Кому-то настолько небезразлична моя судьба, что...
Я тут же устыдился таких мыслей, и остановился. За своё недолгое пребывание в Сан-Инферно я действительно завёл несколько хороших друзей. Нет ничего странного в том, что они не хотят всякий раз, когда придёт охота со мной пообщаться, заказывать спиритический сеанс.
— Значит, Патриций всерьёз рассматривает вопрос моего помилования?
Эцилоп неопределённо пожал плечами, что могло значить: может, рассматривает, а может, и нет... Кто знает этих политиков?
— Значит, просто хочет повысить ставки, — сказал я.
— Это как? — заинтересовался эцилоп.
— Пошуметь, развить бурную псевдодеятельность. Пускай народ понервничает. Подкинет ещё пару-тройку мешков золота... А потом всегда можно сказать, что сработали обстоятельства непреодолимой силы, и всё такое.
— Хорошо разбираешься в том, как управлять городом, а? — голос эцилопа стал не слишком дружелюбным.

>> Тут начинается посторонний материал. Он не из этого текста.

/-! ### Delivering and resetting -/

@[simp] theorem deliver_cfg (r : Reply) (s : State) : (deliver r s).cfg = s.cfg := rfl
@[simp] theorem deliver_run (r : Reply) (s : State) : (deliver r s).run = s.run := rfl
@[simp] theorem deliver_refused (r : Reply) (s : State) : (deliver r s).refused = s.refused := rfl
@[simp] theorem deliver_refuseReason (r : Reply) (s : State) : (deliver r s).refuseReason = s.refuseReason := rfl
@[simp] theorem deliver_faultRec (r : Reply) (s : State) : (deliver r s).faultRec = s.faultRec := rfl
@[simp] theorem deliver_vseq (r : Reply) (s : State) : (deliver r s).vseq = s.vseq := rfl
@[simp] theorem deliver_rom (r : Reply) (s : State) : (deliver r s).rom = s.rom := rfl
@[simp] theorem deliver_raw (r : Reply) (s : State) : (deliver r s).raw = s.raw := rfl
@[simp] theorem deliver_nrm (r : Reply) (s : State) : (deliver r s).nrm = s.nrm := rfl
@[simp] theorem deliver_aln (r : Reply) (s : State) : (deliver r s).aln = s.aln := rfl
@[simp] theorem deliver_rgb (r : Reply) (s : State) : (deliver r s).rgb = s.rgb := rfl
@[simp] theorem deliver_walk (r : Reply) (s : State) : (deliver r s).walk = s.walk := rfl
@[simp] theorem deliver_normIdx (r : Reply) (s : State) : (deliver r s).normIdx = s.normIdx := rfl
@[simp] theorem deliver_compIdx (r : Reply) (s : State) : (deliver r s).compIdx = s.compIdx := rfl
@[simp] theorem deliver_inbox (r : Reply) (s : State) : (deliver r s).inbox = s.inbox := rfl
@[simp] theorem deliver_outbox (r : Reply) (s : State) : (deliver r s).outbox = s.outbox ++ [r] := rfl
@[simp] theorem applyReset_cfg (s : State) : (applyReset s).cfg = State.reset.cfg := rfl
@[simp] theorem applyReset_run (s : State) : (applyReset s).run = State.reset.run := rfl
@[simp] theorem applyReset_refused (s : State) : (applyReset s).refused = State.reset.refused := rfl
@[simp] theorem applyReset_refuseReason (s : State) : (applyReset s).refuseReason = State.reset.refuseReason := rfl
@[simp] theorem applyReset_faultRec (s : State) : (applyReset s).faultRec = State.reset.faultRec := rfl
@[simp] theorem applyReset_vseq (s : State) : (applyReset s).vseq = State.reset.vseq := rfl
@[simp] theorem applyReset_rom (s : State) : (applyReset s).rom = State.reset.rom := rfl
@[simp] theorem applyReset_raw (s : State) : (applyReset s).raw = State.reset.raw := rfl
@[simp] theorem applyReset_nrm (s : State) : (applyReset s).nrm = State.reset.nrm := rfl
@[simp] theorem applyReset_aln (s : State) : (applyReset s).aln = State.reset.aln := rfl
@[simp] theorem applyReset_rgb (s : State) : (applyReset s).rgb = State.reset.rgb := rfl
@[simp] theorem applyReset_walk (s : State) : (applyReset s).walk = State.reset.walk := rfl
@[simp] theorem applyReset_normIdx (s : State) : (applyReset s).normIdx = State.reset.normIdx := rfl
@[simp] theorem applyReset_compIdx (s : State) : (applyReset s).compIdx = State.reset.compIdx := rfl
@[simp] theorem applyReset_inbox (s : State) : (applyReset s).inbox = s.inbox := rfl
@[simp] theorem applyReset_outbox (s : State) : (applyReset s).outbox = s.outbox := rfl

end Sys2Proof.Machine
end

— Скорее в том, как устроены политики, — я пожал плечами. — Они отлично умеют надувать щеки и обещать то, чего все ждут. Но ведь обещания вовсе не обязательно выполнять, понимаешь, о чём я? Главное, чтобы они были ОЗВУЧЕНЫ.
— Учту на будущее.
Как-то зловеще звучали его слова... Может, я несколько переборщил с откровенностью?
А потом меня словно кто-то толкнул в бок.

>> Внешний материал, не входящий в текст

-- ==== Sys2Proof/Tests/Slice0.lean ====
section
/-! SUPPORT. Tests of the model against the spec's worked examples (spec/95_test_vectors.md and the examples in the
rules), ill-formed terms for each check of WellFormed, and a witness for each statement that has hypotheses. -/

namespace Sys2Proof.Tests

open Sys2Proof.Machine

/-! ### Helpers -/

/-- The next state, if the answer is one. -/
def nextOf : Result → Option State
  | .next s => some s
  | .fault _ => none
  | .refused _ => none

theorem next_of_isSome {r : Result} (s : State) (h : (nextOf r).isSome = true) : r = .next ((nextOf r).getD s) := by
  cases r with
  | next t => rfl
  | fault f => cases h
  | refused f => cases h

/-- The geometry of program P2 (L = 1, N = 2), the level registers at their reset values, both ranges 96. -/
def smallCfg : ConfigRegs where
  backLen := 0#16
  rasterLen := 1#16
  frontLen := 0#16
  numLines := 2#16
  yLow := 41#8
  yHigh := 181#8
  cHeadroom := 32#8
  cRangeRY := 96#8
  cRangeBY := 96#8

/-- After reset, with the registers of P2. -/
def small : State := { State.reset with cfg := smallCfg }

/-- A vector store that holds a list. -/
def vseqOf (es : List Word16) : VseqStore :=
  { valid := true, len := BitVec.ofNat 32 es.length, mem := Memory.ofList es }

/-- A bank that holds three-byte channels. -/
def bankOf (chans : List (List Byte)) : RomBank := { valid := true, len := 3#32, chans := chans.map Memory.ofList }

/-- P2 with everything loaded. -/
def loaded : State :=
  { small with
    vseq := vseqOf [0#16, 2#16, 1#16, 2#16]
    rom :=
      { y := bankOf [[41#8, 153#8, 0#8], [69#8, 181#8, 0#8], [97#8, 200#8, 0#8], [125#8, 111#8, 0#8]]
        ry := bankOf [[128#8, 224#8, 0#8], [32#8, 100#8, 0#8]]
        bY := bankOf [[128#8, 32#8, 255#8], [224#8, 150#8, 255#8]] } }

/-- A raw luma plane in every group's buffer. -/
def withRaw (w h : Nat) (data : List Byte) : State :=
  { small with
    raw := { y := Buffer.loaded w h data, ry := Buffer.loaded w h data, bY := Buffer.loaded w h data } }

/-- Three aligned planes. -/
def withAligned (y cb cr : Buffer Byte) : State := { small with aln := { y := y, cb := cb, cr := cr } }

/-- The first entry of a running `RENDER.Y` of P2. -/
def walking : State := initWork (.render .y) (begin (.render .y) loaded)

/-- The undrawn last line of field 1 of the same walk. -/
def walkingLast : State := { walking with walk := { k := 1, f := 0, p := 0, c := 0, vcur0 := 1, vcur1 := 3 } }

/-- A state in FAULT with a refused command. -/
def faulted : State :=
  { small with
    run := .fault
    refused := true
    refuseReason := 1#8
    faultRec := { cause := 0x0212#16, index := 2#32, value := 40#32 } }

/-- The fault record after an answer. -/
def faultOf (r : Result) : Option (BitVec 16 × Nat × Nat) :=
  (nextOf r).bind fun t =>
    if t.run = .fault then some (t.faultRec.cause, t.faultRec.index.toNat, t.faultRec.value.toNat) else none

/-! ### Ill-formed terms, one for each check of WellFormed -/

theorem test_wf_write_geometry : (Transaction.writeReg 3 65536).wf = false := by decide
theorem test_wf_write_level : (Transaction.writeReg 8 256).wf = false := by decide
theorem test_wf_write_command : (Transaction.writeReg 16 256).wf = false := by decide
theorem test_wf_plane_width : (Transaction.loadRaw .y 65536 0 []).wf = false := by decide
theorem test_wf_plane_height : (Transaction.loadAligned .cb 0 65536 []).wf = false := by decide
theorem test_wf_plane_data : (Transaction.loadAligned .y 2 2 [1#8, 2#8, 3#8]).wf = false := by decide
theorem test_wf_rom_count : (Transaction.loadRom .y [[1#8], [2#8], [3#8]]).wf = false := by decide
theorem test_wf_rom_unequal : (Transaction.loadRom .ry [[1#8], [2#8, 3#8]]).wf = false := by decide
theorem test_wf_rom_empty : (Transaction.loadRom .ry [[], []]).wf = false := by decide
theorem test_wf_rom_long (c : List Byte) (h : c.length = 2 ^ 32) : (Transaction.loadRom .ry [c, c]).wf = false := by
  simp [Transaction.wf, romShapeOk, h]
theorem test_wf_vseq_long (es : List Word16) (h : es.length = 2 ^ 32) : (Transaction.loadVseq es).wf = false := by
  simp [Transaction.wf, h]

— Учтёшь? — я внимательнее присмотрелся к эцилопу. — Что ты имеешь в виду?
— Мы пришли, — сказал тот и иронично махнув рукой, пригласил меня входить.
Я помедлил.
В Октагоне правил закон единообразия. Архитектура, ландшафтный дизайн, даже листья на деревьях походили один на другой, как близнецы. Эта дверь выделялась на общем фоне. Она была старой. С облезшей краской, потускневшей от времени ручкой... Такое чувство, что к ней БОЯЛИСЬ лишний раз приближаться. От греха.

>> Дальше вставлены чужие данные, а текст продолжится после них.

-- ==== Sys2Proof/Syntax.lean ====
section
/-! DEFINITION. The commands, one constructor per row of spec/opcode_table.json (30_encoding R147).
A constructor holds exactly the operand fields its command uses (30_encoding R148); the fields it does
not use are ignored (R146; log 17) and `decode` drops them. -/

namespace Sys2Proof

/-- Operand K of the XTEA commands: which key (30_encoding R144, 44_xtea R293). -/
inductive KeySel where
  | current
  | old
  deriving DecidableEq, Repr

/-- Operand K of the CRC commands: where the start value comes from (30_encoding R144, 42_crc R241). -/
inductive StartSel where
  | crcInit
  | arg0
  deriving DecidableEq, Repr

/-- Operand K of ACK_PARSE: the kind of frame (30_encoding R144, 46_acknack R369). -/
inductive FrameKind where
  | ack
  | nack
  deriving DecidableEq, Repr

/-- Operand K of the ARB_ commands: the arbiter channel (30_encoding R144, 46_acknack R374). -/
inductive Chan where
  | c0
  | c1
  deriving DecidableEq, Repr

/-- The commands. `a` is operand A, a RAW offset or a slot number (30_encoding R141); `b` is operand B, a
count of bytes, bits or symbols (R142); `m` is operand M, the XTEA method (R143); `k` is operand K (R144). -/
inductive Instr where
  | nop
  | encode (a b : Nat)
  | decode (a b : Nat)
  | payEncode (a b : Nat) (m : BitVec 2)
  | payDecode (a b : Nat)
  | crcCompute (a b : Nat) (k : StartSel)
  | crcCheck (a b : Nat) (k : StartSel)
  | crcFill (a b : Nat) (k : StartSel)
  | pidInfo
  | xteaEnc (a b : Nat) (m : BitVec 2) (k : KeySel)
  | xteaDec (a b : Nat) (m : BitVec 2) (k : KeySel)
  | openPayload (a b : Nat) (m : BitVec 2) (k : KeySel)
  | keyRotate
  | keyCommit
  | midNext (a : Nat)
  | midValidate (a : Nat)
  | ackParse (a b : Nat) (k : FrameKind)
  | nackFatal
  | arbStart (k : Chan)
  | arbResend (k : Chan)
  | arbRespond (k : Chan)
  | arbAbort (k : Chan)
  deriving DecidableEq, Repr

end Sys2Proof
end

Вот почему меня пробрали мурашки.
Этот загадочный Патриций заставил меня нервничать больше, чем я хотел. Этим можно объяснить и невоздержанность на язык, которую я проявил перед абсолютно незнакомым мне служителем закона...
— Входи, — меня подтолкнули в спину твёрдой и на вид довольно увесистой дубинкой.
Дверь открылась сама собой, я набрал в грудь побольше воздуха и шагнул.
И сразу остановился, удивлённо оглядываясь.
Показалось, что я попал в кабинет директора, в своей бывшей школе.
Канцелярского вида шкафы, продавленный диван, на стене — карта. Даже запах был знакомым. Его словно долго хранили среди тетрадных листов и заплесневелых учебников, а потом достали, присыпали мелом, разбавили смертельной скукой и пустили во вторичную переработку.
Когда в пыльном углу за дверью я увидел воткнутую в ведро швабру, картинка сложилась окончательно.
Может, меня и вправду переправили в школу? Неизвестный шутник поставил портал прямо в проходе двери...
— Чего встал? — я совсем забыл про эцилопа.
— Да тут вроде никого нет, — растерянно пояснил я.
— Щас всё будет, — эцилоп сердито хлопнул дверью. А потом снял шлем и повесил его на рогатую вешалку.
Я онемел.
То-то этот типчик показался мне мелковатым для эцилопа...
Точнее, не типчик. Это была девушка.
Не глядя на меня, она удалилась за ширму и зашуршала там одеждой. Я почувствовал себя неуютно.
Но вышла она буквально через пару минут, и к счастью, была полностью одета.
Помните, как одеваются училки? Вот примерно так она и выглядела. Серая кофта, длинная мешковатая юбка, которую запросто можно использовать, как чехол для дивана, скучные коричневые ботинки на низком каблуке...
Волосы девушки были связаны в тугой пучок, а на носу помещались стильные очки на цепочке.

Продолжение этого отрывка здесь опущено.